Tabla 14. DETALLE SOBRE LA MUESTRA DE LA CATEGORÍA ECONÓMICA “TRABAJO DOMÉSTICO EXTRAFAMILIAR”


Fuente: Cavagnoud, trabajo de campo 2006.
2. Caracterización y justificación
12Se entiende dentro de la categoría de ventas y servicios en un punto fijo a todas las actividades de comercio realizadas por adolescentes varones y mujeres que se producen en los mercados cubiertos, así como en las tiendas y otras estructuras fijas, tales como las tiendas de abarrotes, en las que las mercaderías no son trasladadas durante el horario de trabajo. Este punto es fundamental porque permite distinguir esta categoría económica del comercio ambulatorio, que implica una movilidad constante de productos y servicios puestos a disposición de los clientes. Los mercados representan la principal estructura física de las actividades de esta categoría de empleo adolescente, y se convierten en espacios de socialización en la vida de los barrios populares. Pero esta categoría económica deja espacio también a otras áreas de trabajo, como las empresas ubicadas en un punto fijo, y tiene por tanto la intención de concentrar todas las formas de comercio de bienes y de servicios que no implican movilidad durante las horas de trabajo.
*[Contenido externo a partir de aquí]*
-- ==== Sys2Proof/Machine/Flow.lean ====
section
/-! DEFINITION. Display clear, subroutines, jumps and conditional skips (40_flow.md). Every meaning runs on
the pre-incremented pc (30_encoding.md rule R58). -/

namespace Sys2Proof.Machine

/-- CLS (rule R70). -/
def execCls (s : State) : Result := .next (clearDisplay s)

/-- RET (rule R71): on underflow only the log changes. -/
def execRet (s : State) : Result :=
  match s.stackPop with
  | none => .next (s.logEvent (.stackUnderflow s.instrAddr))
  | some (w, s') => .next (s'.setPc w)

/-- JP nnn (rule R72). -/
def execJp (nnn : Addr12) (s : State) : Result := .next (s.setPc (zext16 nnn))

/-- CALL nnn (rule R73): pushes the pre-incremented pc; on overflow it does not jump. -/
def execCall (nnn : Addr12) (s : State) : Result :=
  match s.stackPush s.pc with
  | none => .next (s.logEvent (.stackOverflow s.instrAddr))
  | some s' => .next (s'.setPc (zext16 nnn))

/-- SE Vx, nn (rule R74). -/
def execSeImm (x : Reg) (nn : Byte) (s : State) : Result := .next (s.skipIf (s.readV x == nn))

/-- SNE Vx, nn (rule R75). -/
def execSneImm (x : Reg) (nn : Byte) (s : State) : Result := .next (s.skipIf (s.readV x != nn))

/-- SE Vx, Vy (rule R76). -/
def execSeReg (x y : Reg) (s : State) : Result := .next (s.skipIf (s.readV x == s.readV y))

/-- SNE Vx, Vy (rule R77). -/
def execSneReg (x y : Reg) (s : State) : Result := .next (s.skipIf (s.readV x != s.readV y))

end Sys2Proof.Machine
end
13El empleo de los adolescentes en esta categoría económica implica su acceso al dinero en efectivo al momento del pago de los clientes (intercambio de un producto o un servicio por dinero) y se realiza, en la mayoría de los casos, en el marco de la microempresa familiar o en la de un vecino o amigo de la familia del adolescente. De hecho, la estructura de estos puestos está compuesta por un número reducido de empleados (entre 2 y 5) y los adolescentes no entran en la modalidad económica del salariado, lo que significa que no poseen ningún contrato de trabajo y que su movilidad de un puesto a otro es grande, en función de las necesidades del mercado local. El trabajo de campo realizado con este grupo de adolescentes trabajadores intentó reflejar al máximo la diversidad de comercios de bienes y servicios presentes en los mercados de los barrios populares. De esta manera, la recolección de datos registró una gran variedad de actividades en cuanto a los productos o servicios comercializados, especificados en la tabla 15, que describe la muestra realizada.
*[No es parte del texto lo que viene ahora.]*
-- ==== Sys2Proof/Machine/Dispatch.lean ====
section
/-! DEFINITION. Execute (30_encoding.md rule R56): one arm per instruction, in the opcode table's order. -/

namespace Sys2Proof.Machine

def exec (i : Instr) (s : State) : Host.Outcome State Fault Refusal :=
  match i with
  | .cls => Sys2Proof.Machine.execCls s
  | .ret => Sys2Proof.Machine.execRet s
  | .jp nnn => Sys2Proof.Machine.execJp nnn s
  | .call nnn => Sys2Proof.Machine.execCall nnn s
  | .seImm x nn => Sys2Proof.Machine.execSeImm x nn s
  | .sneImm x nn => Sys2Proof.Machine.execSneImm x nn s
  | .seReg x y => Sys2Proof.Machine.execSeReg x y s
  | .ldImm x nn => Sys2Proof.Machine.execLdImm x nn s
  | .addImm x nn => Sys2Proof.Machine.execAddImm x nn s
  | .ldReg x y => Sys2Proof.Machine.execLdReg x y s
  | .orReg x y => Sys2Proof.Machine.execOrReg x y s
  | .andReg x y => Sys2Proof.Machine.execAndReg x y s
  | .xorReg x y => Sys2Proof.Machine.execXorReg x y s
  | .addReg x y => Sys2Proof.Machine.execAddReg x y s
  | .subReg x y => Sys2Proof.Machine.execSubReg x y s
  | .shr x y => Sys2Proof.Machine.execShr x y s
  | .subn x y => Sys2Proof.Machine.execSubn x y s
  | .shl x y => Sys2Proof.Machine.execShl x y s
  | .sneReg x y => Sys2Proof.Machine.execSneReg x y s
  | .ldI nnn => Sys2Proof.Machine.execLdI nnn s
  | .jpV0 nnn => Sys2Proof.Machine.execJpV0 nnn s
  | .rnd x nn => Sys2Proof.Machine.execRnd x nn s
  | .drw x y n => Sys2Proof.Machine.execDrw x y n s
  | .skp x => Sys2Proof.Machine.execSkp x s
  | .sknp x => Sys2Proof.Machine.execSknp x s
  | .ldVxDt x => Sys2Proof.Machine.execLdVxDt x s
  | .ldVxK x => Sys2Proof.Machine.execLdVxK x s
  | .ldDtVx x => Sys2Proof.Machine.execLdDtVx x s
  | .ldStVx x => Sys2Proof.Machine.execLdStVx x s
  | .addIVx x => Sys2Proof.Machine.execAddIVx x s
  | .ldFVx x => Sys2Proof.Machine.execLdFVx x s
  | .ldBVx x => Sys2Proof.Machine.execLdBVx x s
  | .storeVx x => Sys2Proof.Machine.execStoreVx x s
  | .loadVx x => Sys2Proof.Machine.execLoadVx x s

end Sys2Proof.Machine
end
14Las cifras proporcionadas por el INEI en su encuesta de 2008 sobre el trabajo infantil y adolescente en el Perú indican que el 18,9% de los y las adolescentes de 14 a 17 años económicamente activos en zonas urbanas está involucrado en una actividad comercial en un punto fijo (mercados, quioscos y tiendas diversas, al por menor o al por mayor), contra el 4,5% de los adolescentes del mismo grupo de edades en el medio rural (cfr. capítulo 2). Considerando que estos datos se aplican a la metrópoli de Lima-Callao, se observa que cerca de la quinta parte de los adolescentes trabajadores de 14 a 17 años en la capital están involucrados en esta categoría económica, convirtiéndola en la segunda más extendida en Lima, luego del trabajo doméstico.
3. Mercados estudiados
15El trabajo de campo realizado en esta categoría económica se concentró en dos mercados de la zona periférica sur de Lima: el mercado del Terminal Pesquero en el distrito de Villa María del Triunfo y el mercado 8 de Agosto en el distrito de Villa El Salvador (cfr. mapa 4).
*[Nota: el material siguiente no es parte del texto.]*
/-- A push stores the same value at the same depth. -/
theorem Twin.execCall (nnn : Addr12) :
    ∃ t t', exec (.call nnn) s = .next t ∧ exec (.call nnn) u = .next t' ∧ Twin s₀ u₀ t t' := by
  rcases Nat.lt_or_ge s.sp 16 with hsp | hsp
  · have husp : u.sp < 16 := by rwa [h.sp]
    refine ⟨_, _, exec_call_of_room nnn hsp, exec_call_of_room nnn husp, Twin.setPc ?_ rfl⟩
    exact { h with
      sp := congrArg (· + 1) h.sp
      live := fun k hk hlt => by
        have hlt : k < s.sp + 1 := hlt
        have hold : k ≠ s.sp → u.stack[k] = s.stack[k] := fun hne => h.live k hk (by omega)
        simp only [Vector.getElem_set, h.sp, h.pc]
        split
        · rfl
        · next hne => exact hold (Ne.symm hne)
      stack := fun h₀ => by simp [h.sp, h.pc, h.stack h₀] }
  · have husp : 16 ≤ u.sp := by rwa [h.sp]
    exact ⟨_, _, exec_call_of_full nnn hsp, exec_call_of_full nnn husp,
      h.logEvent (congrArg LogEvent.stackOverflow h.instrAddr)⟩

theorem Twin.execLdVxK (x : Reg) :
    ∃ t t', exec (.ldVxK x) s = .next t ∧ exec (.ldVxK x) u = .next t' ∧ Twin s₀ u₀ t t' := by
  have hfirst := State.firstPressed_congr h.key
  cases hk : s.firstPressed with
  | none => exact ⟨_, _, exec_ldVxK_of_none x hk, exec_ldVxK_of_none x (hfirst.trans hk), h.setPc (by rw [h.pc])⟩
  | some k => exact ⟨_, _, exec_ldVxK_of_some x hk, exec_ldVxK_of_some x (hfirst.trans hk), h.setV x rfl⟩

theorem Twin.logClamp (n : Nat) : Twin s₀ u₀ (logClamp s n) (logClamp u n) := by
  unfold Machine.logClamp
  rw [h.i]
  split
  · exact h
  · exact h.logEvent rfl

end

/-! ### Twins under the loops -/

theorem Twin.storeRegs {s₀ u₀ s u : State} (h : Twin s₀ u₀ s u) (base : Nat) (js : List Nat) :
    Twin s₀ u₀ (storeRegs base js s).1 (storeRegs base js u).1 ∧
      (storeRegs base js u).2 = (storeRegs base js s).2 := by
  induction js generalizing s u with
  | nil => exact ⟨h, rfl⟩
  | cons j js ih =>
    rcases Nat.lt_or_ge (base + j) memSize with ha | ha
    · simp only [Machine.storeRegs, State.memWrite_of_lt _ _ ha]
      exact ih (h.setMem (by rw [h.cfg, h.mem, h.readV]))
    · rw [storeRegs_cons_of_le js s ha, storeRegs_cons_of_le js u ha]
      exact ⟨h.logEvent rfl, rfl⟩

theorem Twin.loadRegs {s₀ u₀ s u : State} (h : Twin s₀ u₀ s u) (base : Nat) (js : List Nat) :
    Twin s₀ u₀ (loadRegs base js s).1 (loadRegs base js u).1 ∧
      (loadRegs base js u).2 = (loadRegs base js s).2 := by
  induction js generalizing s u with
  | nil => exact ⟨h, rfl⟩
  | cons j js ih =>
    unfold Machine.loadRegs
    rw [h.memRead]
    cases s.memRead (base + j) with
    | none => exact ⟨h.logEvent rfl, rfl⟩
    | some b => exact ih (h.setV _ rfl)

theorem Twin.storeBytes {s₀ u₀ s u : State} (h : Twin s₀ u₀ s u) (a : Nat) (bs : List Byte) :
    Twin s₀ u₀ (storeBytes a bs s) (storeBytes a bs u) := by
  induction bs generalizing a s u with
  | nil => exact h
  | cons b bs ih =>
    rcases Nat.lt_or_ge a memSize with ha | ha
    · simp only [Machine.storeBytes, State.memWrite_of_lt _ _ ha]
      exact ih (h.setMem (by rw [h.cfg, h.mem])) _
    · simp only [Machine.storeBytes, State.memWrite_eq_none.2 ha]
      exact ih (h.logEvent rfl) _

theorem Twin.toggleCells {s₀ u₀ s u : State} (h : Twin s₀ u₀ s u) (ps : List (Nat × Nat)) (hit : Bool) :
    Twin s₀ u₀ (toggleCells ps s hit).1 (toggleCells ps u hit).1 ∧
      (toggleCells ps u hit).2 = (toggleCells ps s hit).2 := by
  induction ps generalizing s u hit with
  | nil => exact ⟨h, rfl⟩
  | cons p ps ih =>
    unfold Machine.toggleCells
    have hpix : pixelSet u.pix p.1 p.2 (!u.getPixel p.1 p.2) = pixelSet s.pix p.1 p.2 (!s.getPixel p.1 p.2) := by
      rw [h.pix, h.getPixel]
    rw [togglePixel_snd, togglePixel_snd, h.getPixel]
    exact ih (h.setDisplay hpix) _

/-! ### Twins under an instruction and a step -/

section
variable {s₀ u₀ s u : State} (h : Twin s₀ u₀ s u)
include h

theorem Twin.advanceIndex (x : Reg) {b c : Bool} (hc : c = b) :
    Twin s₀ u₀ (advanceIndex x (s, b)) (advanceIndex x (u, c)) := by
  subst hc
  cases c with
  | false => exact h
  | true => exact h.setI (by rw [h.i])

theorem Twin.execDrw (x y : Reg) (n : Nat) :
    ∃ t t', exec (.drw x y n) s = .next t ∧ exec (.drw x y n) u = .next t' ∧ Twin s₀ u₀ t t' := by
  simp only [Machine.exec, Machine.execDrw]
  split
  · exact ⟨_, _, rfl, rfl, h.setFlag rfl⟩
  · rw [h.readV, h.readV, h.i, h.spriteBytes]
    obtain ⟨hdrawn, hhit⟩ := (h.logClamp n).toggleCells (spriteCells (s.readV x).toNat (s.readV y).toNat
      (Machine.spriteBytes s (clampRows s.i n))) false
    exact ⟨_, _, rfl, rfl, hdrawn.setFlag hhit⟩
El mercado del Terminal Pesquero de Villa María del Triunfo
16El mercado del Terminal Pesquero está ubicado junto a uno de los dos terminales de venta de pescado al por mayor de Lima, que le da su nombre. Este mercado cubierto es una estructura económica formal (cada comerciante paga un alquiler, impuestos, gastos corrientes y seguridad, y es oficialmente reconocido por las autoridades) compuesta por dos módulos (rodeados de vendedores ambulantes instalados sobre las veredas) que reúnen a cerca de 300 puestos comerciales7 dedicados a la venta de productos alimenticios (frutas y verduras, carne y aves de corral), de consumo doméstico (productos de limpieza, ropa y ferretería), de diversión (CD y DVD) y también servicios (restaurantes y peluquería).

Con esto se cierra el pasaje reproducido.